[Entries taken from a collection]
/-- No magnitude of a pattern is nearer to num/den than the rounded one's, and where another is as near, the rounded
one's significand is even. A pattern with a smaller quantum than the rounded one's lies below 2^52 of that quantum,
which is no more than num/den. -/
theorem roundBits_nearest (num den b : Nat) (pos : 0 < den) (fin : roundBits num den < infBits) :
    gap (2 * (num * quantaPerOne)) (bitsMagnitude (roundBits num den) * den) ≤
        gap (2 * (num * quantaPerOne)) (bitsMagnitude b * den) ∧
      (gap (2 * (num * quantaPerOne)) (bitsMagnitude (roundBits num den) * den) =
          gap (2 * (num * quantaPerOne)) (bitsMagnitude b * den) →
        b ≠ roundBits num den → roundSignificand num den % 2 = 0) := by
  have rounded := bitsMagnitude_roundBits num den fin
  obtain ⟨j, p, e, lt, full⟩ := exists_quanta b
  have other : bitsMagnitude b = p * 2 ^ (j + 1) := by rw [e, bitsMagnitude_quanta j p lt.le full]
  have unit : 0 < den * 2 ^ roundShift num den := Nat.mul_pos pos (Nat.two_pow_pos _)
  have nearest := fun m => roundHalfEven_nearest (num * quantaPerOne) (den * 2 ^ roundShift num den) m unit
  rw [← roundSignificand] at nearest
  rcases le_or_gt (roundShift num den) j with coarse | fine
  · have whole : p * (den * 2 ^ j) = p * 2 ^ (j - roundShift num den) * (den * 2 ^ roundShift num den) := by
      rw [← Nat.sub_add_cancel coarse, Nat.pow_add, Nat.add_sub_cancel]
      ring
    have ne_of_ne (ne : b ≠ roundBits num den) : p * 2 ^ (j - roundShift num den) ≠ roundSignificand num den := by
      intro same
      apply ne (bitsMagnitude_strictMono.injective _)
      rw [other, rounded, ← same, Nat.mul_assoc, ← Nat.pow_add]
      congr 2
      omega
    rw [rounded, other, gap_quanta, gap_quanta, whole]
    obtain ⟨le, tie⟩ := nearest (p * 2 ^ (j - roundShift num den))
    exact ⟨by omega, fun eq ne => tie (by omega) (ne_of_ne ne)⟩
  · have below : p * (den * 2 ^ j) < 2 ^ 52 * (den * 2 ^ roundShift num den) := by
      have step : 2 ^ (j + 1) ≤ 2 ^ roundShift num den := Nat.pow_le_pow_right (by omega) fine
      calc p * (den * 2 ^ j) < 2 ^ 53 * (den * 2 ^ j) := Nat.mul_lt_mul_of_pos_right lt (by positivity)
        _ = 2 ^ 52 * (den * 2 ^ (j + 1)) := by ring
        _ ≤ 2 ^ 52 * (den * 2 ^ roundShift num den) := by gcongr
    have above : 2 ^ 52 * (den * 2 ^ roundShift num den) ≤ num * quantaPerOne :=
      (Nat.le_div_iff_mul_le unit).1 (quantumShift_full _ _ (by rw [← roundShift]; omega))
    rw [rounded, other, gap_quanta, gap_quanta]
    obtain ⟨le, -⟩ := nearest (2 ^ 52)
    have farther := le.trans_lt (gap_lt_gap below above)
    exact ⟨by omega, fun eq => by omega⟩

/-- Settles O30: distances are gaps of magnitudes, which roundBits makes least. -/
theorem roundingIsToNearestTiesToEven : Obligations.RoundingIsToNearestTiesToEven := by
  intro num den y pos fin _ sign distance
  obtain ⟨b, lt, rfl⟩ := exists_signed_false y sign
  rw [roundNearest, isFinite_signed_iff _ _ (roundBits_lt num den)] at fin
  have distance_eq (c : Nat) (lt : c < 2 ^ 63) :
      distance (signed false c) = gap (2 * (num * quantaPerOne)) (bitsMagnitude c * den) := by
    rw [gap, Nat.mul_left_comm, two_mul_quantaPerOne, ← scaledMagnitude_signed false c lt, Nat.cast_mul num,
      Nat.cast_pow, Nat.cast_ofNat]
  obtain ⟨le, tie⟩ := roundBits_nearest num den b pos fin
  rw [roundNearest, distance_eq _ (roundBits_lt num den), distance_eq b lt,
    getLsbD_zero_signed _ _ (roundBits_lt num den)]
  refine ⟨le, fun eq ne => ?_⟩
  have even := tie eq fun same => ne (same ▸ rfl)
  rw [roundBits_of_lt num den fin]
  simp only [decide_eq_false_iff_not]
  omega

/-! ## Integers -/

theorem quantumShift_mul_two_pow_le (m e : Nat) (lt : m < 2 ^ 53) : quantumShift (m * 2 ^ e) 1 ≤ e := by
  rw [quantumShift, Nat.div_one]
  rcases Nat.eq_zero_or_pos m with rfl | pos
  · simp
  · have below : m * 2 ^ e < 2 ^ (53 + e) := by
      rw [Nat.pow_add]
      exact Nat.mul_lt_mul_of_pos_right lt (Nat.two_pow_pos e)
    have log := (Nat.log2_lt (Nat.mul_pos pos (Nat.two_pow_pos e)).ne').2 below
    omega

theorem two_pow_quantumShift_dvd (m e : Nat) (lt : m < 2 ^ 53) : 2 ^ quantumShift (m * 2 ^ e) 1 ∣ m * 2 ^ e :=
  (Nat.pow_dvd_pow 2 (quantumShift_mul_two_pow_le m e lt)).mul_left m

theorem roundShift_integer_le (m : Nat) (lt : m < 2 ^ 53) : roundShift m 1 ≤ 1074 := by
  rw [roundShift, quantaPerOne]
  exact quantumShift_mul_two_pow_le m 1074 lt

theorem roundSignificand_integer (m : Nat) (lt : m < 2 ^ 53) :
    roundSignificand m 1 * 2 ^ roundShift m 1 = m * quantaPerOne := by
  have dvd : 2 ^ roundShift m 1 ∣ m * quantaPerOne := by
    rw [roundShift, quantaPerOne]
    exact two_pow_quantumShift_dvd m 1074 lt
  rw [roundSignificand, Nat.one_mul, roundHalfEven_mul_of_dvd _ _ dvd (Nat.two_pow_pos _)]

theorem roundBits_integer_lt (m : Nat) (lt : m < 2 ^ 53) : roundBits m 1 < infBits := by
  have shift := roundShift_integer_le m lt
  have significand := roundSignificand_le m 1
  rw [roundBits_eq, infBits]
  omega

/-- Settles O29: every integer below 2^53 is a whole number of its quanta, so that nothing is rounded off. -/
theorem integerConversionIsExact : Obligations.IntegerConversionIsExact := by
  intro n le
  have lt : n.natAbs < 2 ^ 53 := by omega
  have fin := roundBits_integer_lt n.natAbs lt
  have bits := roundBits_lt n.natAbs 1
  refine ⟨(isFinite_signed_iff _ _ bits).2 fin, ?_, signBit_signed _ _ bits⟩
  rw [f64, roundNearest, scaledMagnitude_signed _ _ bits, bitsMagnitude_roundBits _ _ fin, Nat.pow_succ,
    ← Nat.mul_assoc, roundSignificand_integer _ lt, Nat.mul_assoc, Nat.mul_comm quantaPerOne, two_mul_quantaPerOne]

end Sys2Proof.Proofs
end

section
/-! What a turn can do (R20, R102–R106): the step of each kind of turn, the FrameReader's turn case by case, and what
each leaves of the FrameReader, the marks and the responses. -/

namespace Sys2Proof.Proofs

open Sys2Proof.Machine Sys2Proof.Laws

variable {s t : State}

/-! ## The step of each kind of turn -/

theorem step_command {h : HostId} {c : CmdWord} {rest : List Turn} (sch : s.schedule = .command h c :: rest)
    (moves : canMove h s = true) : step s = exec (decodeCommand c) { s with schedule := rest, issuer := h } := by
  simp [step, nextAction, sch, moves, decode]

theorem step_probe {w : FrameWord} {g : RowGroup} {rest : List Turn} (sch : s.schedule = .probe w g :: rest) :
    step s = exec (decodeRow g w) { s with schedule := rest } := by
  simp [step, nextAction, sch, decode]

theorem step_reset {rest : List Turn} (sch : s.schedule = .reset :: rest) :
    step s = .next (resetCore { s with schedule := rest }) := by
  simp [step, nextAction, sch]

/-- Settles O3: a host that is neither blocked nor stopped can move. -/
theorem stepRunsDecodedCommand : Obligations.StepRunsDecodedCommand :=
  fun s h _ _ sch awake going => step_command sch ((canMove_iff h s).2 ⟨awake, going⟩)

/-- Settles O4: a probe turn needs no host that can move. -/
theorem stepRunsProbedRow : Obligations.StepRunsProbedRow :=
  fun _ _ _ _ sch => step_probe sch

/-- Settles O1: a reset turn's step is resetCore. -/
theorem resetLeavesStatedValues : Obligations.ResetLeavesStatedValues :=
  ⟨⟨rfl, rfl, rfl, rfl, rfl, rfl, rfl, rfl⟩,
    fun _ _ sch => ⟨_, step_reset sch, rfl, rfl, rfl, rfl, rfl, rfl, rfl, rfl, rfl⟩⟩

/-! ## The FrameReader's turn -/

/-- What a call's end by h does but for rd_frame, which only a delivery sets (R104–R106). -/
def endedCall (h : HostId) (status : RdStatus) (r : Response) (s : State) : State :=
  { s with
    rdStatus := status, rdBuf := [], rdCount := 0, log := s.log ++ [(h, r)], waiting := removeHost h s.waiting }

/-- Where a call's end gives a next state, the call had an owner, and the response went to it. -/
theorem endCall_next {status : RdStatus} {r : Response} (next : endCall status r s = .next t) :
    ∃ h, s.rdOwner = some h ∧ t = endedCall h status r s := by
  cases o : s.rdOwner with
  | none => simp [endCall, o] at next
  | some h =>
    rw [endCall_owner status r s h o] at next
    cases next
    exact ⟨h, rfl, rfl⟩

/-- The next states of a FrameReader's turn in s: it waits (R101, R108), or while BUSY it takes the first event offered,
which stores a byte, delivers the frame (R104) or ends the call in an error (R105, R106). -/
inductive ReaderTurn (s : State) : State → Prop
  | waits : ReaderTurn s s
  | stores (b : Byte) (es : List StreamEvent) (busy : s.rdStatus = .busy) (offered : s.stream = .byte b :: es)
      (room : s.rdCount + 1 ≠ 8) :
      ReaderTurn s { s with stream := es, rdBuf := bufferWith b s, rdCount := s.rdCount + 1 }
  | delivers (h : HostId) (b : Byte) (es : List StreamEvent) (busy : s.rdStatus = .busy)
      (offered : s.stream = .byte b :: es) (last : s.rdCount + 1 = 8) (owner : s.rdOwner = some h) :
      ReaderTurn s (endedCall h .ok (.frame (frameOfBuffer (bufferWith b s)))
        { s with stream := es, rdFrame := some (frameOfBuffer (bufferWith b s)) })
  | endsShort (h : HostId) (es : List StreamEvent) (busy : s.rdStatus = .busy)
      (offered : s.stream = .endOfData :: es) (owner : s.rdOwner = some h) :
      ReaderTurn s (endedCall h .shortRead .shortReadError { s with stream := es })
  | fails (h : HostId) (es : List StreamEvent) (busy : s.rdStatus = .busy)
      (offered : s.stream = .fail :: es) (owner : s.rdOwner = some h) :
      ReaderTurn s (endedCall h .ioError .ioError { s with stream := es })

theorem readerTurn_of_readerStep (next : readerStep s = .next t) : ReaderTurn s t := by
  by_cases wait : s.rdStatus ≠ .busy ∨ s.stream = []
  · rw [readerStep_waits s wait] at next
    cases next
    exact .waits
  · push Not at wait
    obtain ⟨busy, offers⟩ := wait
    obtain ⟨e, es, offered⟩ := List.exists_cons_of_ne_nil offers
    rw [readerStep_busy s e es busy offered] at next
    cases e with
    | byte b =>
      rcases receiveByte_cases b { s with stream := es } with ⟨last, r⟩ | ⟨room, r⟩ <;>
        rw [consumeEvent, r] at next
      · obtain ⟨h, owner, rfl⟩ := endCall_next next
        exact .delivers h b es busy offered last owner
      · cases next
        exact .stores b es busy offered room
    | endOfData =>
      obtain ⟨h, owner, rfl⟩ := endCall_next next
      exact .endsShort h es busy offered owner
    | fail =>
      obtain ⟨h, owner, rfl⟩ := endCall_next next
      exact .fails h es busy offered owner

• _WORK ITEM_
Search the entries above for "rdOwner". Return every line that has it.

• _SOLUTION FOR THIS EXERCISE_
    ∃ h, s.rdOwner = some h ∧ t = endedCall h status r s := by
  cases o : s.rdOwner with
      (offered : s.stream = .byte b :: es) (last : s.rdCount + 1 = 8) (owner : s.rdOwner = some h) :
      (offered : s.stream = .endOfData :: es) (owner : s.rdOwner = some h) :
      (offered : s.stream = .fail :: es) (owner : s.rdOwner = some h) :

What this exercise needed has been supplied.